[Stored items]
—————
-- ==== Sys2Proof/Machine/PowerOps.lean ====
section
/-! DEFINITION. Operations of power, clock and temperature: TCLK (R17), the ceilings (R331, R332), level mode (R333 to R337), thermal
responses (R339) and the nap states (R341, R342). A TCLK is held as Table 17-12 encodes it: (f − 0.6 GHz) ÷ 25 MHz. -/

namespace Sys2Proof.Machine

open Sys2Proof

/-- The power state changed. -/
def State.updPow (s : State) (f : Power → Power) : State := { s with pow := f s.pow }

/-- A power, thermal or leak event logged (fault 0x22). -/
def logPower (s : State) : State := logModule s { entry0 s 0x22 .ok 0 with unitKind := 11 }

/-! TCLK (R17). -/

/-- The TCLK that holds once every change asked for has been made. -/
def tclkAim (s : State) : Nat :=
  match s.pow.tclkNext, s.pow.tclkTo with
  | some v, _ => v
  | none, some v => v
  | none, none => s.fld R.CLK_STAT.TCLK

/-- A change of TCLK asked for: it begins, or waits for the one in progress, of which only the last target counts. -/
def askTclk (s : State) (v : Nat) : State :=
  if v = tclkAim s then s
  else
    match s.pow.tclkTo with
    | none => (s.updPow (fun p => { p with tclkTo := some v })).setFld R.CLK_STAT.CHANGING 1
    | some _ => s.updPow (fun p => { p with tclkNext := some v })

/-- The change in progress is made. -/
def makeTclk (s : State) : State :=
  match s.pow.tclkTo with
  | none => s
  | some v =>
    let s := (s.setFld R.CLK_STAT.TCLK v).setFld R.LVL_STAT.TCLK v
    let low := if v = 0 ∧ s.pow.ceil ≠ 0 then some s.now else s.pow.lowAt
    let s := s.updPow (fun p => { p with tclkTo := p.tclkNext.bind (fun n => if n = v then none else some n), tclkNext := none, lowAt := low })
    s.setFld R.CLK_STAT.CHANGING (bit s.pow.tclkTo.isSome)

/-- The highest TCLK that level mode, or TCLK_MAX with level mode off, allows. -/
def tclkCall (s : State) : Nat := if s.flag R.LVL_CTL.ENABLE then s.pow.lvlTclk else s.fld R.LVL_CTL.TCLK_MAX

/-! Ceilings (R331). -/

/-- The effective ceiling in W. -/
def effCeil (s : State) : Nat := min (s.fld R.PWR_CEIL.FUSED) (s.fld R.PWR_CEIL.CEIL)

/-- 95 % of the effective ceiling, in 1/10 W. -/
def ceil95 (s : State) : Nat := effCeil s * 95 / 10

/-- The target is never above 95 % of the effective ceiling (R333). -/
def dropTarget (s : State) : State := s.updPow (fun p => { p with target := min p.target (ceil95 s) })

/-- A ceiling event: TCLK goes to 0.6 GHz, background work stops, the event is counted, logged and noted for the window. -/
def ceilingHit (s : State) (byTemp : Bool) : State :=
  let s := askTclk s 0
  let low := if s.fld R.CLK_STAT.TCLK = 0 ∧ (s.pow.ceil = 0 ∨ s.pow.lowAt.isNone) then some s.now else s.pow.lowAt
  let s := s.updPow (fun p => { p with ceil := 1, hot := byTemp || (p.hot && p.ceil != 0), calm := none, ceilIn := true, lowAt := low })
  let s := (s.setFld R.LVL_STAT.CEIL_WIN 1).setFld R.LVL_STAT.FILLING 0
  logPower (s.incFld R.CEIL_CNT.COUNT)

/-- A window above the ceiling 100 µs after TCLK reached 0.6 GHz halves every stack's allowance. -/
def ceilingHalve (s : State) : State :=
  match s.pow.lowAt with
  | some t => if t + 100000 ≤ s.now ∧ s.pow.ceil ≠ 0 ∧ s.fld R.CLK_STAT.TCLK = 0 then s.updPow (fun p => { p with halved := true }) else s
  | none => s

/-- The allowance of a stack's governor: the register's value, halved by a ceiling event, halved or quartered by temperature; the lower
of the two factors applies.
DEDUCED (unsafe): log entry 91. -/
def allowanceOf (s : State) (k : Nat) : Nat :=
  let t := Tab.get 25 k s.pow.dram
  let d := max (if s.pow.halved then 2 else 1) (if 110 < t then 4 else if 105 < t then 2 else 1)
  s.fld R.NBU_GOV_BUDGET.ALLOWANCE k / d

/-! Temperatures (R339). -/

/-- Junction temperatures measured.
DESIGN CHOICE (safe): log entry 25. -/
def setTemps (s : State) (cd pd : Nat) : State := (s.setFld R.THERM_STAT.CD_MAX (min 255 cd)).setFld R.THERM_STAT.PD_MAX (min 255 pd)

/-- A stack's hottest die measured; STACK_HOT says whether any stack's governor is scaled. -/
def setDram (s : State) (k t : Nat) : State :=
  let s := s.updPow (fun p => { p with dram := Tab.put 25 k t p.dram })
  let s := s.setFld R.THERM_STAT.STACK_HOT (bit (s.pow.dram.any (fun q => decide (105 < q.2))))
  s.setFld R.THERM_STAT.STACK_MAX (min 255 (s.pow.dram.foldl (fun m q => max m q.2) 25))

/-- Since when every junction has been below 95 °C. -/
def trackCool (s : State) (j : Nat) : State :=
  s.updPow (fun p => { p with cool := if j < 95 then some (p.cool.getD s.now) else none })

/-- A soft throttle begins, or acts again. -/
def softHit (s : State) : State :=
  if s.flag R.THERM_STAT.SOFT_THROTTLE then s
  else
    let s := (s.setFld R.THERM_STAT.SOFT_THROTTLE 1).incFld R.THERM_CNT.SOFT
    logPower (s.updPow (fun p => { p with thermIn := true, rising := false, cool := none, softStep := s.now }))

/-! Napping (R341, R342). -/

/-- Is the module idle (R341)? -/
def moduleIdle (s : State) : Bool :=
  s.sch.ctxs.all (fun c => c.2.st != .ready && c.2.st != .running && c.2.st != .waiting) && s.pg.migs.isEmpty && !scrubBusy s &&
    s.attn.waits.isEmpty && s.tl.streams.all (fun x => x.2.claim.isNone) && s.nbu.perStack.all (fun x => x.2.held.isEmpty)

/-- The tiles' contents are lost in deep nap: T0, streams, hints and expander tables. T0 then reads as memory that nothing has
written.
DEDUCED (unsafe): log entry 89. -/
def loseT0 (s : State) : State :=
  { s with mm := { s.mm with mem := s.mm.mem.filter (fun c => decide (256 * 8388608 ≤ c.1)), psn := s.mm.psn.filter (fun l => decide (256 * 8388608 ≤ l * 32)) },
           tl := { s.tl with streams := [], hints := [], slots := [] },
           regs := (s.tl.slots.foldl (fun t q => t.setFld R.EXP_STAT.SLOT_VALID 0 q.1) s).regs }

/-- N1 entered. -/
def enterN1 (s : State) : State := (s.setFld R.PWR_STAT.STATE 1).incFld R.PWR_NAP_CNT.COUNT

/-- N2 entered. -/
def enterN2 (s : State) : State := (loseT0 (s.setFld R.PWR_STAT.STATE 2)).incFld R.PWR_DEEP_CNT.COUNT

/-- DEEP_REQ asked for: discarded under level mode; N2 is entered at once if the module is idle, and otherwise once it is.
DEDUCED (unsafe): log entry 102. -/
def askDeep (s : State) : State :=
  if s.flag R.LVL_CTL.ENABLE || s.fld R.PWR_STAT.STATE == 2 then s
  else
    let s := s.setFld R.PWR_CTL.DEEP_REQ 1
    if moduleIdle s then enterN2 s else s

/-- A nap exit begins: at most 3 µs from N1, 300 µs from N2.
DEDUCED (unsafe): log entry 90. -/
def startExit (s : State) : State :=
  if inA0 s || s.flag R.PWR_STAT.EXITING then s
  else
    let t := s.now + (if s.fld R.PWR_STAT.STATE = 1 then 3000 else 300000)
    (s.setFld R.PWR_STAT.EXITING 1).updPow (fun p => { p with exitAt := t })

/-- A nap exit is done. -/
def endExit (s : State) : State :=
  let s := if s.fld R.PWR_STAT.STATE = 2 then s.setFld R.PWR_CTL.DEEP_REQ 0 else s
  (s.setFld R.PWR_STAT.STATE 0).setFld R.PWR_STAT.EXITING 0

end Sys2Proof.Machine
end

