/-- A hidden flow's target entry reset (R258): it expects the PSN at which the flow restarts, which the CONTROL packet carries as its own.
DESIGN CHOICE (safe): log entry 66. -/
def doFlowReset (port vc : Nat) (h d : List Byte) (t : Nat) (s : State) : State :=
  let s := atTime s t
  match parsePkt h d with
  | none => s.incFld R.EP_BAD_CNT.COUNT
  | some p =>
    if p.ty ≠ 10 ∨ p.epLayer then s
    else if p.dst ≠ s.node then (transit s port vc p).getD s
    else if p.trunc then s
    else
      let i := ConnId.flow p.src
      let s := match getConn s i with
        | some c => setConn s i { c with exp := p.psn, ran := [], results := [], late := [], fenced := [] }
        | none => s
      (admitReq s (port / 8) p).getD s

/-- FLOW_RESET (R258). -/
def execFlowReset (port vc : Nat) (header payload : List (BitVec 8)) (time : Nat) (s : State) : Host.Outcome State Fault Refusal :=
  act s (doFlowReset port vc header payload time s)

/-- ACK (R257). -/
def execAck (port vc : Nat) (header payload : List (BitVec 8)) (time : Nat) (s : State) : Host.Outcome State Fault Refusal :=
  act s (arrive [0x20] port vc header payload time s)

/-- READ_DATA (R254). -/
def execReadData (port vc : Nat) (header payload : List (BitVec 8)) (time : Nat) (s : State) : Host.Outcome State Fault Refusal :=
  act s (arrive [0x21] port vc header payload time s)

/-- ATOMIC_DATA (R254). -/
def execAtomicData (port vc : Nat) (header payload : List (BitVec 8)) (time : Nat) (s : State) : Host.Outcome State Fault Refusal :=
  act s (arrive [0x22] port vc header payload time s)

/-- RETRY (R261). -/
def execRetry (port vc : Nat) (header payload : List (BitVec 8)) (time : Nat) (s : State) : Host.Outcome State Fault Refusal :=
  act s (arrive [0x23] port vc header payload time s)

/-- NO_ROUTE (R238). -/
def execNoRoute (port vc : Nat) (header payload : List (BitVec 8)) (time : Nat) (s : State) : Host.Outcome State Fault Refusal :=
  act s (arrive [0x24] port vc header payload time s)

/-! Timers (R258, R260, R261, R314). -/

/-- The stream a timer command names. -/
def connOf (isEp : Bool) (n : Nat) : ConnId := if isEp then .ep n else .flow n

/-- The back-off of a RETRY-answered packet has passed: it is resent. -/
def doBackoff (i : ConnId) (psn t : Nat) (s : State) : State :=
  let s := atTime s t
  match sentOf s i psn with
  | none => s
  | some x =>
    match x.hold with
    | none => s
    | some u =>
      if s.now < u then s
      else
        let s := updConn s i (fun c => { c with sent := c.sent.map (fun (y : SentPkt) =>
          if y.pkt.psn = psn then { y with hold := none, since := s.now } else y) })
        sendPkt s ((work? s x.work).map (·.fn)) x.pkt

/-- RETRY_BACKOFF_EXPIRY (R261): of endpoint `id`, or of the hidden flow to node `id`. -/
def execRetryBackoffExpiry (isEp : Bool) (id psn time : Nat) (s : State) : Host.Outcome State Fault Refusal :=
  act s (doBackoff (connOf isEp id) psn time s)

/-- Every work with a packet on a stream ends with a status, and the packets are gone. -/
def failStream (s : State) (i : ConnId) (st : Status) : State :=
  match getConn s i with
  | none => s
  | some c =>
    let s := setConn s i { c with sent := [], queue := [] }
    ((c.sent ++ c.queue).map (·.work)).eraseDups.foldl (fun s w =>
      match work? s w with
      | some x => endWork s w { x with status := x.status.worse st, left := 0 }
      | none => s) s

/-- RETRY_LIMIT reached (R258): an endpoint enters the error state, fault 0x17; a hidden flow restarts at its next PSN. -/
def exhausted (s : State) (i : ConnId) : State :=
  match i with
  | .ep n =>
    match s.endp? n with
    | none => s
    | some e =>
      let s := failStream (s.setEndp n { e with err := true }) i .timeout
      logBoth s e.fn { entry0 s 0x17 .timeout e.fn with unitKind := 8, object := n }
  | .flow m =>
    let s := failStream s i .timeout
    let w := newWork s ⟨.module, 0, 0, 4, 1, .ok, false, 0, [], 0⟩
    post w.2 i w.1 [(0, flowPkt s 10 m 0 [] false)]

/-- ACK_TIMEOUT has passed for a stream: every unanswered packet that does not back off is sent again. -/
def doAckTimeout (i : ConnId) (t : Nat) (s : State) : State :=
  let s := atTime s t
  match getConn s i with
  | none => s
  | some c =>
    let due := c.sent.any (fun x => x.hold.isNone && decide (x.since + s.fld R.EP_TIMING.ACK_TIMEOUT * 1000 ≤ s.now))
    if !due then s
    else if c.sent.any (fun x => x.hold.isNone && decide (s.fld R.EP_TIMING.RETRY_LIMIT ≤ x.tries)) then exhausted s i
    else
      let s := setConn s i { c with sent := c.sent.map (fun (x : SentPkt) => if x.hold.isNone then { x with tries := x.tries + 1, since := s.now } else x) }
      (c.sent.filter (fun x => x.hold.isNone)).foldl (fun s x => sendPkt s ((work? s x.work).map (·.fn)) x.pkt) s

/-- ACK_TIMEOUT (R258). -/
def execAckTimeout (isEp : Bool) (id time : Nat) (s : State) : Host.Outcome State Fault Refusal :=
  act s (doAckTimeout (connOf isEp id) time s)

/-- A fetch of state completes: the packets that waited are handled in arrival order (R260); those of an endpoint since destroyed are
answered ST_INVALID (R262). A host-owned state cannot be fetched while the host link is down or its window is closed. -/
def doMissFetchDone (i : ConnId) (t : Nat) (s : State) : State :=
  let s := atTime s t
  let s := match i with
    | .ep n =>
      let gone := (s.tr.orphans.filter (fun o => o.1 = n)).map (fun o => o.2.2.2)
      gone.foldl answerGone { s with tr := { s.tr with orphans := s.tr.orphans.filter (fun o => o.1 ≠ n) } }
    | .flow _ => s
  match getConn s i with
  | none => s
  | some c =>
    let ok := match epOf s i with
      | some e => e.modOwned || (hostRead s e.fn e.stateAddr 512).isSome
      | none => true
    if !c.fetching || !ok then s
    else
      let s := bringIn (setConn s i { c with missq := [] }) i
      c.missq.foldl (fun s q =>
        match handleReq s i (epOf s i) q.2.2 with
        | some s => s
        | none => updConn s i (fun c => { c with missq := c.missq ++ [q] })) s

/-- MISS_FETCH_DONE (R260). -/
def execMissFetchDone (isEp : Bool) (id time : Nat) (s : State) : Host.Outcome State Fault Refusal :=
  act s (doMissFetchDone (connOf isEp id) time s)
—————
**Work instruction**
Every line above from the line with "def tclkAim (s" to the line with "off, allows. -/", both included, must be reproduced exactly, and no other line may appear.

**Task response**
def tclkAim (s : State) : Nat :=
  match s.pow.tclkNext, s.pow.tclkTo with
  | some v, _ => v
  | none, some v => v
  | none, none => s.fld R.CLK_STAT.TCLK

/-- A change of TCLK asked for: it begins, or waits for the one in progress, of which only the last target counts. -/
def askTclk (s : State) (v : Nat) : State :=
  if v = tclkAim s then s
  else
    match s.pow.tclkTo with
    | none => (s.updPow (fun p => { p with tclkTo := some v })).setFld R.CLK_STAT.CHANGING 1
    | some _ => s.updPow (fun p => { p with tclkNext := some v })

/-- The change in progress is made. -/
def makeTclk (s : State) : State :=
  match s.pow.tclkTo with
  | none => s
  | some v =>
    let s := (s.setFld R.CLK_STAT.TCLK v).setFld R.LVL_STAT.TCLK v
    let low := if v = 0 ∧ s.pow.ceil ≠ 0 then some s.now else s.pow.lowAt
    let s := s.updPow (fun p => { p with tclkTo := p.tclkNext.bind (fun n => if n = v then none else some n), tclkNext := none, lowAt := low })
    s.setFld R.CLK_STAT.CHANGING (bit s.pow.tclkTo.isSome)

/-- The highest TCLK that level mode, or TCLK_MAX with level mode off, allows. -/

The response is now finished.